# Regular Expressions in Python

By far, the best course I have found on Regular Expressions is:  
https://www.safaribooksonline.com/videos/understanding-regular-expressions/9781491996300  

The best website I have found for learning and experimenting with Regular Expressions is:  
https://regex101.com/ 

A good cookbook of practical regular expressions is:  
https://www.amazon.com/Regular-Expressions-Cookbook-Solutions-Programming/dp/1449319432/

## **re** module vs **regex** module

* **re** is part of standard library
* **regex** has latest PCRE with variable length look behind and more

In most cases, re and regex will do the same thing.  However with advanced regular expressions, you may find yourself wanting to use regex over re.

PCRE means Perl Compatible Regular Expressions

## re.search() and re.finditer()

In practice, re.search() and re.findIter() may be the methods you use most.

re.search() will find the **first** match and return that as a match object.
re.findIter() will return an iterator over all matches.

re.search() will return None, if there is no match.

The truthiness of None defined to be bool(None) which is False.

In [1]:
# The last expression in a Jupyter Notebook cell is displayed using __repr__
# For None, nothing is displayed
None

In [2]:
# The truth value of None is False
bool(None)

False

In [3]:
# you can print(None)
print(None)

None


In [4]:
import re

ml_text = """Machine learning is a method of data analysis that automates 
analytical model building. It is a branch of artificial intelligence 
based on the idea that systems can learn from data, identify patterns 
and make decisions with minimal human intervention.
"""

pattern = "minimal"
re.search(pattern, ml_text)

<re.Match object; span=(227, 234), match='minimal'>

In [5]:
# A Python pattern can be explictly compiled before usage
compiled_pattern = re.compile(pattern)
compiled_pattern.search(ml_text)

<re.Match object; span=(227, 234), match='minimal'>

In [6]:
# None is returned when there is no match, so nothing is displayed
pattern = "xyz"
re.search(pattern, ml_text)

## Compiling Regular Expressions
If you do not explicitly compile the pattern, Python will compile it for you.  It will also cache many of the patterns it compiles so it is does not have to recompile them when the same regex is used again.
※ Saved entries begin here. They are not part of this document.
-- ==== Sys2Proof/Machine/Operands.lean ====
section
/-! DEFINITION. The fields of every descriptor and its extension (R254, R264 to R274), and the status codes (R261). -/

namespace Sys2Proof.Machine

/-! ## Status codes (R261) -/

def stSuccess : Nat := 0x0000
def stBadOpcode : Nat := 0x0101
def stReserved : Nat := 0x0102
def stFieldRange : Nat := 0x0103
def stClassForbidden : Nat := 0x0104
def stConversion : Nat := 0x0105
def stAddress : Nat := 0x0106
def stOwnership : Nat := 0x0107
def stRegion : Nat := 0x0108
def stState : Nat := 0x0109
def stProgram : Nat := 0x010A
def stLedgerClosed : Nat := 0x010B
def stOrder : Nat := 0x010C
def stProgramFault : Nat := 0x010D
def stRemoteRefused : Nat := 0x010E
def stPinRequested : Nat := 0x0201
def stCeiling : Nat := 0x0202
def stEscalated : Nat := 0x0203
def stTrouble : Nat := 0x0204
def stFrozen : Nat := 0x0205
def stNonfinite : Nat := 0x0206
def stHandoffShort : Nat := 0x0207
def stCapacity : Nat := 0x0301
def stStagingShort : Nat := 0x0302
def stCorrArray : Nat := 0x0401
def stCorrOutlier : Nat := 0x0402
def stCorrVector : Nat := 0x0403
def stHeatRestarting : Nat := 0x0E01
def stPeerRestarting : Nat := 0x0E02
def stFenced : Nat := 0x0F01

/-- The rank of a status's class in R262's order. -/
def statusRank (st : Nat) : Nat :=
  match st / 256 with
  | 0x0F => 0
  | 0x0E => 1
  | 0x01 => 2
  | 0x03 => 3
  | 0x04 => 4
  | 0x02 => 5
  | _ => 6

/-- The status that stands when two apply (R262). -/
def pickStatus (a b : Nat) : Nat :=
  if statusRank a < statusRank b then a
  else if statusRank b < statusRank a then b
  else min a b

/-! ## Common header (R254) -/

def dTag (d : Slot) : Nat := fld d 159 96
def dLap (d : Slot) : Nat := fld d 95 48
def dPhase (d : Slot) : Nat := fld d 47 16
def dOpcode (d : Slot) : Nat := fld d 15 8
def dClass (d : Slot) : Nat := fld d 15 13
def dNb (d : Slot) : Bool := fld d 7 7 == 1
def dExt (d : Slot) : Bool := fld d 6 6 == 1
def dIrq (d : Slot) : Bool := fld d 5 5 == 1
def dFence (d : Slot) : Bool := fld d 4 4 == 1

/-- A 24-bit region field (R264). -/
def regionOf (v : Nat) : Region := ⟨bitsOf v 23 12, bitsOf v 11 0 + 1⟩

def regionAt (d : Slot) (lo : Nat) : Region := regionOf (fld d (lo + 23) lo)

/-- A region inside the buffer's 4,096 lines (R98). -/
def Region.fits (r : Region) : Bool := r.line + r.len ≤ 4096

/-- Two regions share a line. -/
def Region.meets (a b : Region) : Bool := overlaps a.line a.len b.line b.len

/-- A region that reaches the repeat area's lines (R123). -/
def Region.inRepeat (a : Region) : Bool := a.line + a.len > 3584

/-- Array operand formats (R263). -/
def arrayFmt : Nat → Option Fmt
  | 0 => some .x4
  | 1 => some .x8
  | 2 => some .bf16
  | 3 => some .int4
  | 4 => some .uint4
  | 5 => some .int8
  | 6 => some .uint8
  | _ => none

/-- Drain formats (R263). -/
def drainFmt : Nat → Option Fmt
  | 0 => some .fp32
  | 1 => some .int32
  | 3 => some .int4
  | 4 => some .uint4
  | 5 => some .int8
  | 6 => some .uint8
  | _ => none

def isIntFmt (f : Fmt) : Bool := f.int.isSome

/-- The rung of a floating operand; 3 for integers (R99, R133). -/
def rungOf : Fmt → Nat
  | .x4 => 0
  | .x8 => 1
  | .bf16 => 2
  | _ => 3

/-- The format of a rung. -/
def rungFmt : Nat → Fmt
  | 0 => .x4
  | 1 => .x8
  | _ => .bf16

/-- GEMM_TILE's parameters (R98, R264). -/
structure GemmPar where
  rowMask : Nat
  aElem : Region
  bElem : Region
  aScale : Region
  bScale : Region
  out : Region
  kBlocks : Nat
  cols : Nat
  chain : Bool
  fmtA : Nat
  fmtB : Nat
  drain : Nat
  rqTable : Nat
  rqEntries : Nat
  rqFirst : Nat
  policy : Nat
  layer : Nat
deriving DecidableEq, Repr

def GemmPar.ofDesc (d : Slot) : GemmPar :=
  { rowMask := fld d 511 384
    aElem := regionAt d 360
    bElem := regionAt d 336
    aScale := regionAt d 312
    bScale := regionAt d 288
    out := regionAt d 264
    kBlocks := fld d 263 248 + 1
    cols := fld d 247 241 + 1
    chain := fld d 240 240 == 1
    fmtA := fld d 239 237
    fmtB := fld d 236 234
    drain := fld d 233 231
    rqTable := fld d 230 213 * 8
    rqEntries := fld d 212 199 + 1
    rqFirst := fld d 198 185
    policy := fld d 184 179
    layer := fld d 178 167 }

def GemmPar.fA (g : GemmPar) : Fmt := (arrayFmt g.fmtA).getD .x4
def GemmPar.fB (g : GemmPar) : Fmt := (arrayFmt g.fmtB).getD .x4
def GemmPar.fD (g : GemmPar) : Fmt := (drainFmt g.drain).getD .fp32

/-- DIAG_EW's parameters (R265). -/
structure DiagPar where
  a : Region
  b : Region
  aScale : Region
  bScale : Region
  c : Region
  r : Region
  n : Nat
  fmtA : Nat
  fmtB : Nat
  fma : Bool
deriving DecidableEq, Repr

def DiagPar.ofDesc (d : Slot) : DiagPar :=
  { a := regionAt d 488, b := regionAt d 464, aScale := regionAt d 440, bScale := regionAt d 416
    c := regionAt d 392, r := regionAt d 368, n := (fld d 367 354 + 1) * 32
    fmtA := fld d 353 351, fmtB := fld d 350 348, fma := fld d 347 347 == 1 }

/-- DMA format codes (R269): RAW is 16 and KV 17. -/
def dmaFmt : Nat → Option Fmt
  | 0 => some .x4
  | 1 => some .x8
  | 2 => some .mxfp4
  | 3 => some .mxe2m3
  | 4 => some .mxe3m2
  | 5 => some .mxe4m3
  | 6 => some .mxe5m2
  | 7 => some .mxint8
  | 8 => some .fp32
  | 9 => some .bf16
  | 10 => some .fp16
  | 11 => some .int4
  | 12 => some .uint4
  | 13 => some .int8
  | 14 => some .uint8
  | 15 => some .int32
  | _ => none

def fmtRaw : Nat := 16
def fmtKv : Nat := 17

/-- The DMA payload and extension (R266 to R268). -/
structure DmaPar where
  src : Nat
  dst : Nat
  rows : Nat
  rowLen : Nat
  srcStride : Nat
  dstStride : Nat
  srcFmt : Nat
  dstFmt : Nat
  srcKind : Nat
  dstKind : Nat
  memOp : Nat
  cache : Bool
  gradLayer : Nat
  gradKind : Nat
  orderNo : Nat
  orderEn : Bool
  orderLast : Bool
  streamPos : Nat
  bankFirst : Nat
  kFirst : Nat
  rowMask : Nat
  pfEnable : Bool
  pfSlot : Nat
  pfAhead : Nat
  pfRuns : Nat
  pfStride : Nat
  pfLen : Nat
  listAddr : Nat
  rotTensor : Nat
  layer : Nat
  rung : Nat
  rot : Nat
  side : Nat
  policy : Nat
  holdBack : Bool
  consumers : Nat
  listCap : Nat
  listEn : Bool
  srcScale : Nat
  dstScale : Nat
deriving DecidableEq, Repr

/-- The extension of a command that has none (R268): the row mask is all ones, everything else 0. -/
def noExt : Slot := BitVec.ofNat 512 ((2 ^ 128 - 1) * 2 ^ 384)

def DmaPar.ofDesc (d e : Slot) : DmaPar :=
  { src := fld d 511 448, dst := fld d 447 384, rows := fld d 383 360, rowLen := fld d 359 336
    srcStride := fld d 335 304, dstStride := fld d 303 272, srcFmt := fld d 271 267, dstFmt := fld d 266 262
    srcKind := fld d 261 260, dstKind := fld d 259 258, memOp := fld d 257 255, cache := fld d 254 254 == 1
    gradLayer := fld d 253 242, gradKind := fld d 241 240, orderNo := fld d 239 224, orderEn := fld d 223 223 == 1
    orderLast := fld d 222 222 == 1, streamPos := fld d 221 198, bankFirst := fld d 197 191, kFirst := fld d 190 167
    rowMask := fld e 511 384
    pfEnable := fld e 383 383 == 1, pfSlot := fld e 382 381, pfAhead := fld e 375 360, pfRuns := fld e 351 320
    pfStride := fld e 319 288, pfLen := fld e 287 272
    listAddr := fld e 255 192, rotTensor := fld e 191 176, layer := fld e 175 164, rung := fld e 163 161
    rot := fld e 160 158, side := fld e 157 157, policy := fld e 156 151, holdBack := fld e 150 150 == 1
    consumers := fld e 149 134, listCap := fld e 133 110, listEn := fld e 109 109 == 1
    srcScale := fld e 108 61, dstScale := fld e 60 13 }

/-- A global address's chip number and device offset (R203). -/
def gChip (a : Nat) : Nat := bitsOf a 63 48
def gOff (a : Nat) : Nat := a % 2 ^ 48

/-- Core slot, element or output region and scale region of a region operand (R267). -/
def rgSlot (v : Nat) : Nat := bitsOf v 63 54
def rgElem (v : Nat) : Region := regionOf (bitsOf v 53 30)
def rgScale (v : Nat) : Region := regionOf (bitsOf v 29 6)

/-- The heat's KV format resolved (R244). -/
def resolveFmt (s : State) (h code : Nat) : Option Fmt :=
  if code = fmtKv then some (if dget s (hCfg h) 6 = 1 then .x8 else .x4) else dmaFmt code

/-- The target format of a DMA command: dst_fmt, or the rung the extension names (R118, R128, R268). None for RAW. A memory-side
operation fixes it, so no rung resolves it (R266). -/
def dmaTarget (s : State) (h : Nat) (p : DmaPar) : Option Fmt :=
  let lr := (tabGet {} (getHeat s h).layers p.layer).rung
  match if p.memOp = 0 then p.rung else 0 with
  | 1 => some .x4
  | 2 => some .x8
  | 3 => some .bf16
  | 4 => some (rungFmt lr)
  | 5 => some (rungFmt (max 1 lr))
  | _ => resolveFmt s h p.dstFmt

/-- Bytes of one row in memory. -/
def rowBytesOf (f : Option Fmt) (n : Nat) : Nat := match f with | some f => f.rowBytes n | none => n

/-- The policy entry in force (R114). -/
def getPolicy (s : State) (h n : Nat) : Nat := let x := getHeat s h; tabGet x.policyInit x.policies n

def polSat (p : Nat) : Nat := bitsOf p 15 0
def polZblk (p : Nat) : Nat := bitsOf p 31 16
def polOutf (p : Nat) : Nat := bitsOf p 47 32
def polWloss (p : Nat) : Nat := bitsOf p 63 48
def polNanb (p : Nat) : Nat := bitsOf p 79 64
def polK8 (p : Nat) : Nat := bitsOf p 95 88
def polCeiling (p : Nat) : Nat := bitsOf p 101 100
def polPermille (p : Nat) : Nat := bitsOf p 111 102
def polSteps (p : Nat) : Nat := bitsOf p 127 112

/-- A threshold crossed (R115): a count above it, 0xFFFF switching the counter off. -/
def crosses (count thr : Nat) : Bool := thr != 0xFFFF && count > thr

/-- Whether a target is X4 or X8. -/
def optX (f : Option Fmt) : Bool := match f with | some f => f.isX | none => false
def optMx (f : Option Fmt) : Bool := match f with | some f => f.isMx | none => false
def optInt (f : Option Fmt) : Bool := match f with | some f => isIntFmt f | none => false

end Sys2Proof.Machine
end

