/-- HELD_CONTRIBUTION_TAKEN: a contribution that its region can take now (R225, R352). -/
def execHeldContributionTaken (heat region order : Nat) (s : State) : Host.Outcome State Fault Refusal :=
  match (getHeat s heat).regions[region]? with
  | none => .next s
  | some r =>
    if (ordPlace r order).isNone && !ordPast r order then .next s
    else match heldQueue s heat region order with
      | some q => .next (startHead s q)
      | none =>
        if s.heldMem.any (heldFor s heat region order) then
          let s1 := { s with heldMem := s.heldMem.filter fun x => !heldFor s heat region order x }
          .next ((s.heldMem.filter (heldFor s heat region order)).foldl (fun s x => takeHeld s heat x.2) s1)
        else
        match s.colls.find? fun c => c.heat = heat && c.form = 0 && c.me.base = r.base && c.refused.isNone &&
            (c.others.any fun j => (c.peer j).held && (if j < c.self then j else j - 1) = order) with
        | none => .next s
        | some c =>
          let j := if order < c.self then order else order + 1
          let s := modPeer s heat c.id j fun x => { x with held := false }
          .next (sendColl s c j (collMsg s c j kResume 0))

/-! ## The requester (R331 to R334) -/

/-- A command whose remote side is over: one that was refused completes once nothing is outstanding; another makes the stores that
waited (R332). -/
def closeRemote (s : State) (q i : Nat) : State :=
  let s := lateStep s q i
  let s := modFlight s q i fun f =>
    if f.rem.refusal.isSome && f.acks = 0 && !f.waits then { f with acted := true } else f
  settleDma s q i

/-- One packet of a command answered by a chip. -/
def answered (s : State) (q i chip : Nat) : State :=
  let s := modFlight s q i fun f => { f with acks := f.acks - 1, rem := f.rem.heard chip }
  closeRemote (pumpCluster (pumpDma s q i) (queueCluster q)) q i

/-! ## Transfers of a heat: its restore from the buddy, and its snapshot's way there (R453, R459) -/

/-- A heat's own remote work: of its restore, or of its snapshot, with the packets not yet answered. -/
def heatRem (s : State) (h : Nat) (snap : Bool) : Remote × Nat :=
  let x := getHeat s h
  if snap then (match x.snap with | some n => (n.rem, n.acks) | none => ({}, 0)) else (x.restart.rem, x.restart.acks)

def setHeatRem (s : State) (h : Nat) (snap : Bool) (m : Remote) (acks : Nat) : State :=
  modHeat s h fun x =>
    if snap then { x with snap := x.snap.map fun n => { n with rem := m, acks := acks } }
    else { x with restart := { x.restart with rem := m, acks := acks } }

def heatOwner (h : Nat) (snap : Bool) (pl : Nat) : TxnOwner := if snap then .snap h pl else .restore h pl

/-- What may be sent of a heat's transfer, sent. -/
def pumpHeat (s : State) (h : Nat) (snap : Bool) : State :=
  let r := heatRem s h snap
  let l := r.1.due (r.1.again.length + r.1.unsent.length)
  l.foldl (fun s k => sendTxn s (heatOwner h snap k.1) k.2) (setHeatRem s h snap (r.1.sent l) r.2)

/-- Packets added to a heat's transfer. -/
def queueHeatPackets (s : State) (h : Nat) (snap : Bool) (l : List (Nat × Packet)) : State :=
  let r := heatRem s h snap
  pumpHeat (setHeatRem s h snap { r.1 with unsent := r.1.unsent ++ l } (r.2 + l.length)) h snap

/-- One packet of a heat's transfer answered. -/
def heatAnswered (s : State) (h : Nat) (snap : Bool) (chip : Nat) (f : Remote → Remote) : State :=
  let r := heatRem s h snap
  pumpHeat (setHeatRem s h snap ((f r.1).heard chip) (r.2 - 1)) h snap

/-- The restore cannot go on: no copy of the lap can be read (R459). -/
def restoreStuck (s : State) (h : Nat) : State :=
  let s := modHeat s h fun x => { x with restart := { x.restart with restoring := false } }
  raise (dset s (hSnap h) 0x10 5) { code := 0x010C, cls := 0, heat := some h }
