-- ==== Sys2Proof/Machine/Measure.lean ====
section
/-! DEFINITION. Measurement records (R509): what the device attests of its firmware, fuses, straps, test access and heats. -/

namespace Sys2Proof.Machine

/-- Random bytes: free values. -/
def drawBytes (s : State) (n : Nat) : List Byte × State := freeBytes s n

/-- The first 32 bytes of a SHAKE256 digest. -/
def digest32 (l : List Byte) : List Byte := fitBytes 32 (Config.shake256 l 32)

/-- A measurement record's 48 bytes. -/
def measureRecord (s : State) (subject change : Nat) (d : List Byte) : List Byte :=
  bytesOf 48 (natOfBytes d * 2 ^ 128 + (if linksUp s then s.lap % 2 ^ 48 else 0) * 2 ^ 80 + change % 2 ^ 32 * 2 ^ 48 +
    subject * 2 ^ 40)

/-- A subject's record replaced: the change count rises by 1. -/
def putMeasure (s : State) (subject : Nat) (d : List Byte) : State :=
  let c := (dget s 0x2A00 7 + 1) % 2 ^ 32
  let s := dset s 0x2A00 7 c
  { s with measures := (s.measures.filter (·.1 != subject)) ++ [(subject, measureRecord s subject c d)] }

def measure (s : State) (subject : Nat) (l : List Byte) : State := putMeasure s subject (digest32 l)

/-- The entries of an index with an access, in sub-index order, as bytes. -/
def entriesOf (s : State) (i : Nat) (a : Acc) : List Byte :=
  (dictTable.filter fun e => e.index ≤ i && i < e.index + e.count && e.acc = a).flatMap fun e => entryBytes s e i

/-- Everything measured of a heat but its salt. -/
def heatConfigBytes (s : State) (h : Nat) : List Byte :=
  [hCfg h, hColl h, hSnap h, 0x2440 + h].flatMap fun i => entriesOf s i .rws

/-- The image digests of a heat's plan. -/
def planDigests (s : State) (h : Nat) : List Byte :=
  match heatPlan s (heatTag s h) with
  | some p => p.images.flatMap fun x => fitBytes 32 x.digest
  | none => []

/-- A heat measured at START, with a salt drawn (R509). -/
def measureHeat (s : State) (h : Nat) : State :=
  let r := drawBytes s 32
  let s := modHeat r.2 h fun x => { x with salt := r.1 }
  measure s (4 + h) (heatConfigBytes s h ++ planDigests s h ++ r.1 ++ bytesOf 8 (heatSeed s h))

/-- A heat that is gone: all zeros. -/
def unmeasureHeat (s : State) (h : Nat) : State :=
  putMeasure (modHeat s h fun x => { x with salt := [] }) (4 + h) (zeros 32)

/-- Every fuse-map entry, in sub-index order (subject 1). -/
def fuseBytes (s : State) : List Byte :=
  (dictTable.filter fun e => e.index = 0x2C00 && e.sub != 0).flatMap fun e => entryBytes s e 0x2C00

/-- Test access: lock state, selects and the accepted token's body (subject 3). -/
def measureTest (s : State) : State :=
  measure s 3 (bytesOf 1 (dget s 0x2B00 1) ++ domRead s 0x2B00 5 ++ bytesOf 2 (dget s 0x2B00 6) ++ s.token.take 64)

end Sys2Proof.Machine
end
### Software Engineering Note
In most cases, optimizing code to make it run faster, makes it harder to read and maintain.  This incurs a software development cost that can be significant over the life cycle of the project.  As Knuth said, "premature optimization is the root of all evil".  It is usually best to write clear code.  Later the application can be profiled to see where time is being spent and that section of code can be optimized.  This approach reduces developer cost.

An exception to this is optimizing a nested loop from say O(n^2) to say O(nlog(n)) or faster.  Reducing the exponent of an operation that takes exponential time to run, will make a difference to overall application performance if the number of elements being processed is in the thousands or greater.  This is knowable without profiling.

In the case of regular expressions, the time being saved is just the compile time of the regular expression when it cannot be found in the cache or the lookup time to find it in the cache.  This is not much time.

In the case of regular expressions, it can be argued that manually compiling the regular expression does not make the code harder to read and maintain. If it's not harder to read and maintain, then you might as well manually compile the regular expression, *outside of all loops*.

For this notebook, I will argue that manually compiling the regex is ever so slightly harder to read and therefore it is not done to make learning easier.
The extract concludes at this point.